Thank you ladies  I only have another 2 weeks to wait til placement order. My social worker returns from holiday next week so I hope she can get us the CPR to read  

Becs did you go in for foster to adopt or did they suggest it with your little one?! X


----------



## Sq9 (Jan 15, 2013)

Waiting sucks but not long to go now


----------



## becs40 (Apr 9, 2013)

We had said through assessment we would be open to it so when we were linked with little man they agreed that's what we would do. We were all of the opinion that moving him as early as possible was in his best interests so that's why it was the agreed plan.
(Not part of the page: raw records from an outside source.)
/-! ### The decoder (R224 to R240) -/

/-- R228, R239: what a header literal leaves. Where DICT_CAP or CNT_W leaves no room for index 3, see FullDictionariesRaise (log
30). -/
def Obligations.HeaderLiteralSetsTheDictionary : Prop :=
  ∀ (s : State) (c8 : BitVec 8) (c : Char16), (c = c8.setWidth 16 → exec (.hdrLit8 c8) s = exec (.hdrLit16 c) s) ∧
    (dictFull s.cfg 3 = false → outFull s.cfg s.dec.outLen = false → Memory.wf s.dec.outMem → ∃ m d, (∀ k, find m k = if k = 3 then some (single c) else find s.dec.dict k) ∧ s.dec.Wrote [c] d ∧
      exec (.hdrLit16 c) s = .next { s with dec := { d with
        dict := m, dictSize := 4, numBits := 3, enlargeIn := 4, w := single c, phase := .loop } })

/-- R229, R235, R230, R238, R272, R280: the end marker, in the header or in the loop, ends the command with KIND = SEQ; an illegal
code fails with CorruptCode, FINFO = the code and FIDX = DEC.index, and so does a reference above dictSize (log 20). Neither appends,
registers or ticks. -/
def Obligations.EndAndIllegalCodesHalt : Prop :=
  ∀ (s : State), s.dec.phase = .header ∨ s.dec.phase = .loop →
    (∀ i ∈ [Instr.hdrEos, Instr.eos],
      exec i s = .next { s with dec := { s.dec with status := statusFinished .seq, phase := .done } }) ∧
    (∀ i k, (i = .hdrIllegal ∧ k = 3) ∨ i = .illegal k ∨ (i = .ref k ∧ s.dec.dictSize < k) →
      exec i s = .next { s with dec := { s.dec with
        outLen := 0, fInfo := k, fIdx := s.dec.index, status := statusFailed .corruptCode, phase := .done } })

/-- R234, R239, R240: a literal token registers the character and then `w ++ [c]`, ticks twice, appends the character and makes it
the previous phrase. -/
def Obligations.LoopLiteralRegistersTwice : Prop :=
  ∀ (s : State) (c8 : BitVec 8) (c : Char16), s.Unbounded → Memory.wf s.dec.outMem →
    (c = c8.setWidth 16 → exec (.lit8 c8) s = exec (.lit16 c) s) ∧
    ∃ m d, (∀ k, find m k = if k = s.dec.dictSize then some (single c)
        else if k = s.dec.dictSize + 1 then some (append s.dec.w c) else find s.dec.dict k) ∧
      s.dec.Wrote [c] d ∧
      exec (.lit16 c) s = .next { s with dec := { d.tick.tick with
        dict := m, dictSize := s.dec.dictSize + 2, w := single c } }

/-- R236, R237, R239, R240: a reference appends its phrase, the stored one or `w ++ [first(w)]` for the code dictSize (REF of
that code
is log 20), registers `w ++ [first(entry)]` at dictSize with one tick, and makes the phrase the previous one. -/
def Obligations.ReferencesAppendTheirPhrase : Prop :=
  ∀ (s : State) (i : Instr) (entry : Phrase), s.Unbounded → Memory.wf s.dec.outMem →
    ((∃ k, i = .ref k ∧ k < s.dec.dictSize ∧ find s.dec.dict k = some entry) ∨
      ((i = .refnew ∨ i = .ref s.dec.dictSize) ∧ entry = append s.dec.w s.dec.w.first)) →
    ∃ m d, (∀ k, find m k = if k = s.dec.dictSize then some (append s.dec.w entry.first) else find s.dec.dict k) ∧
      s.dec.Wrote (phraseChars entry) d ∧
      exec i s = .next { s with dec := { d.tick with dict := m, dictSize := s.dec.dictSize + 1, w := entry } }

/-- R234, R240: a registration of the decoder with room fills the index dictSize and ticks. -/
def Obligations.DecoderRegistrationsFillTheNextIndex : Prop :=
  ∀ (s : State) (c : Char16) (q : Phrase), dictFull s.cfg s.dec.dictSize = false →
    (∃ m, (∀ k, find m k = if k = s.dec.dictSize then some (single c) else find s.dec.dict k) ∧
      exec (.registerLit c) s =
        .next { s with dec := { s.dec.tick with dict := m, dictSize := s.dec.dictSize + 1 } }) ∧
    (∃ m, (∀ k, find m k = if k = s.dec.dictSize then some q else find s.dec.dict k) ∧
      exec (.registerPhrase q) s =
        .next { s with dec := { s.dec.tick with dict := m, dictSize := s.dec.dictSize + 1 } })

/-- R224, R225, R227 to R230: the header step reads a literal, an end marker or an illegal code from the bits ahead and does what
that
token does. -/
def Obligations.DecHeaderReadsTheFirstToken : Prop :=
  ∀ (s : State) (rest : List Bool), s.dec.CursorOk →
    (∀ c : Char16,
      ((c.toNat < 256 ∧ s.dec.ahead = [false, false] ++ payloadBits s.cfg.litMsbFirst c.toNat 8 ++ rest) ∨
        s.dec.ahead = [true, false] ++ payloadBits s.cfg.litMsbFirst c.toNat 16 ++ rest) →
      ∃ d, s.dec.Moved d ∧ d.ahead = rest ∧ exec .decHeader s = exec (.hdrLit16 c) { s with dec := d } ∧
        (dictFull s.cfg 3 = false → outFull s.cfg s.dec.outLen = false → Memory.wf s.dec.outMem →
          ∃ m e, d.Wrote [c] e ∧ (∀ k, find m k = if k = 3 then some (single c) else find s.dec.dict k) ∧
            exec .decHeader s = .next { s with dec := { e with
              dict := m, dictSize := 4, numBits := 3, enlargeIn := 4, w := single c, phase := .loop } })) ∧
    (s.dec.ahead = [false, true] ++ rest →
      ∃ d, s.dec.Moved d ∧ d.ahead = rest ∧ exec .decHeader s = exec .hdrEos { s with dec := d }) ∧
    (s.dec.ahead = [true, true] ++ rest →
      ∃ d, s.dec.Moved d ∧ d.ahead = rest ∧ exec .decHeader s = exec .hdrIllegal { s with dec := d })

/-- R231, R233: a token step that is not at the end of the input completes, and it is the loop token read from the bits ahead at the
width numBits, run after the cursor has moved past it; what each token does is said of its own instruction. -/
def Obligations.DecTokenRunsTheNextToken : Prop :=
  ∀ (s : State) (t : LoopToken) (rest : List Bool), s.dec.CursorOk → s.dec.exh = false →
    decodeLoop s.cfg s.dec.numBits s.dec.dictSize s.dec.ahead = .ok (t, rest) →
    ∃ d u, s.dec.Moved d ∧ d.ahead = rest ∧ exec t.instr { s with dec := d } = .next u ∧ exec .decToken s = .next u

/-- R232, R271: a token step that finds the input used up ends OVERRUN with DEC_FIDX = DEC.index and DEC_OUTLEN = 0, or, with
STRICT_OVERRUN, fails with TruncatedInput. -/
def Obligations.LoopTopEndsOnExhaustion : Prop :=
  ∀ (s : State), s.dec.exh = true →
    (s.cfg.strictOverrun = false →
      exec .decToken s = .next { s with dec := { s.dec with
        outLen := 0, fIdx := s.dec.index, status := statusFinished .overrun, phase := .done } }) ∧
    (s.cfg.strictOverrun = true → s.dec.phase = .loop →
      exec .decToken s = .next { s with dec := { s.dec with
        outLen := 0, fInfo := 0, fIdx := s.dec.index, status := statusFailed .truncatedInput, phase := .done } })

/-- R241, R247, R278: a unit of the decoder always completes; it leaves the loop going on, or done with one of the results of
R241, and
a failure or an overrun reports the index reached and no output; the characters already in DEC_OUT stay. -/
def Obligations.DecoderUnitsComplete : Prop :=
  ∀ (s : State), (s.dec.phase = .header ∧ s.dec.HeaderOk s.cfg) ∨ (s.dec.phase = .loop ∧ s.dec.LoopOk s.cfg) →
    Memory.wf s.dec.outMem →
    ∃ d, exec (if s.dec.phase = .header then .decHeader else .decToken) s = .next { s with dec := d } ∧
      ((d.phase = .loop ∧ d.LoopOk s.cfg) ∨
        (d.phase = .done ∧ d.status = statusFinished .seq ∧ d.output = s.dec.output) ∨
        (d.phase = .done ∧ d.outLen = 0 ∧ d.fIdx = d.index ∧
          d.status ∈ [statusFinished .overrun, statusFailed .truncatedInput, statusFailed .corruptCode,
            statusFailed .capacityExceeded])) ∧
      ∀ a, a < s.dec.outLen → Memory.read d.outMem a = Memory.read s.dec.outMem a

/-! ### The primitives (R66, R274, R279, R280) -/

/-- R66: OutAppend checks the capacity first. The width LEN_W is unbounded here; a finite one is log 17. -/
def Obligations.OutAppendChecksTheCapacity : Prop :=
  ∀ (s : State) (v : Symbol) (c : Char16), s.cfg.lenW = none →
    ((∀ cap, s.cfg.outCap = some cap → s.enc.outLen < cap) →
      exec (.outAppend (.symbol v)) s = .next { s with enc := { s.enc with
        outMem := Memory.write s.enc.outMem s.enc.outLen v, outLen := s.enc.outLen + 1 } }) ∧
    ((∃ cap, s.cfg.outCap = some cap ∧ cap ≤ s.enc.outLen) →
      exec (.outAppend (.symbol v)) s = exec (.raise .enc .capacityExceeded s.enc.ii) s) ∧
    ((∀ cap, s.cfg.outCap = some cap → s.dec.outLen < cap) →
      exec (.outAppend (.char c)) s = .next { s with dec := { s.dec with
        outMem := Memory.write s.dec.outMem s.dec.outLen c, outLen := s.dec.outLen + 1 } }) ∧
    ((∃ cap, s.cfg.outCap = some cap ∧ cap ≤ s.dec.outLen) →
      exec (.outAppend (.char c)) s = exec (.raise .dec .capacityExceeded s.dec.dictSize) s)

/-- R279: normal completion on either engine. -/
def Obligations.FinishReportsItsKind : Prop :=
  ∀ (s : State) (k : Kind),
    exec (.finish .enc .seq) s =
      .next { s with enc := { s.enc with status := statusWord 2 0 0, phase := .done } } ∧
    exec (.finish .dec k) s = .next { s with dec := { s.dec with
      outLen := if k = .seq then s.dec.outLen else 0
      fIdx := if k = .overrun then s.dec.index else s.dec.fIdx
      status := statusWord 2 (match k with | .seq => 0 | .null => 1 | .overrun => 2) 0
      phase := .done } }

/-- R280: the failure entry on either engine. That a command has passed START's checks in the phases HEADER and LOOP is log 22. -/
def Obligations.RaiseReportsItsCause : Prop :=
  ∀ (s : State) (c : Cause) (info : Nat) (number : BitVec 3),
    number = (match c with | .truncatedInput => 1 | .corruptCode => 2 | .invalidArgument => 3 | .capacityExceeded => 4) →
    exec (.raise .enc c info) s = .next { s with enc := { s.enc with
      outLen := 0, fInfo := info, status := statusWord 2 3 number, phase := .done } } ∧
    exec (.raise .dec c info) s = .next { s with dec := { s.dec with
      outLen := 0, fInfo := info, status := statusWord 2 3 number, phase := .done,
      fIdx := if s.dec.phase = .header ∨ s.dec.phase = .loop then s.dec.index else s.dec.fIdx } }

/-- R7, R137, R274, R185, R187, R234, R240: a registration that would take dictSize past DICT_CAP, or past what a CNT_W-bit counter
holds (log 17), raises CapacityExceeded and registers nothing, and dictFull is exactly that test. The same of the first value of
dictSize, which ENC.START and the header literal set: the model's choice, and what FINFO then holds is free (log 30). -/
def Obligations.FullDictionariesRaise : Prop :=
  ∀ (s : State) (c8 : BitVec 8) (c : Char16) (q : Phrase),
    (∀ n, dictFull s.cfg n = true ↔ NoRoom s.cfg n) ∧
    (NoRoom s.cfg s.enc.dictSize → ∀ i ∈ [Instr.registerChar c, Instr.register q],
      exec i s = exec (.raise .enc .capacityExceeded s.enc.ii) s) ∧
    (NoRoom s.cfg s.dec.dictSize → ∀ i ∈ [Instr.registerLit c, Instr.registerPhrase q],
      exec i s = exec (.raise .dec .capacityExceeded s.dec.dictSize) s) ∧
    (NoRoom s.cfg 3 → ∃ info, ∀ i ∈ [Instr.hdrLit8 c8, Instr.hdrLit16 c],
      exec i s = exec (.raise .dec .capacityExceeded info) s) ∧
    (NoRoom s.cfg 2 → isBusy s.enc.status = false → 1 ≤ s.enc.bpcReg.toNat → s.enc.bpcReg.toNat ≤ s.cfg.bpcMax →
      ∃ e, exec .encStart s = .next { s with enc := e } ∧ e.status = statusFailed .capacityExceeded ∧ e.phase = .done ∧
        e.outLen = 0 ∧ e.outMem = s.enc.outMem)

/-! ### Frames (R20, R46, R71, R166) -/

/-- R20, R46, R61, R71, R166, R316: an operation of one engine leaves the other engine, the parameters, its own IN space and its own
configuration registers as they are. The fields sched, host, hostData, ret and freeCount are the model's own. -/
def Obligations.OperationsKeepTheOtherEngine : Prop :=
  ∀ (s t : State) (i : Instr), exec i s = .next t →
    (engineOf i = .enc →
      t = { s with enc := t.enc } ∧ t.enc.inMem = s.enc.inMem ∧ t.enc.bpcReg = s.enc.bpcReg ∧
        t.enc.lenReg = s.enc.lenReg) ∧
    (engineOf i = .dec →
      t = { s with dec := t.dec, ret := t.ret } ∧ t.dec.inMem = s.dec.inMem ∧ t.dec.resetReg = s.dec.resetReg ∧
        t.dec.lenReg = s.dec.lenReg)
I have to say it was brilliant for all of us. He wouldn't have come to us before 9 months because of panel dates and intros etc so those 3 months made a real difference for him. Moving at 6 months is hugely easier than 9 months which was why they were keen on doing it this way.


----------



## AoC (Oct 28, 2008)

Big hugs, Kellogs, that's so hard!  Not long now.    We've been approved since Feb, too.


----------



## Mumanddad (Apr 6, 2014)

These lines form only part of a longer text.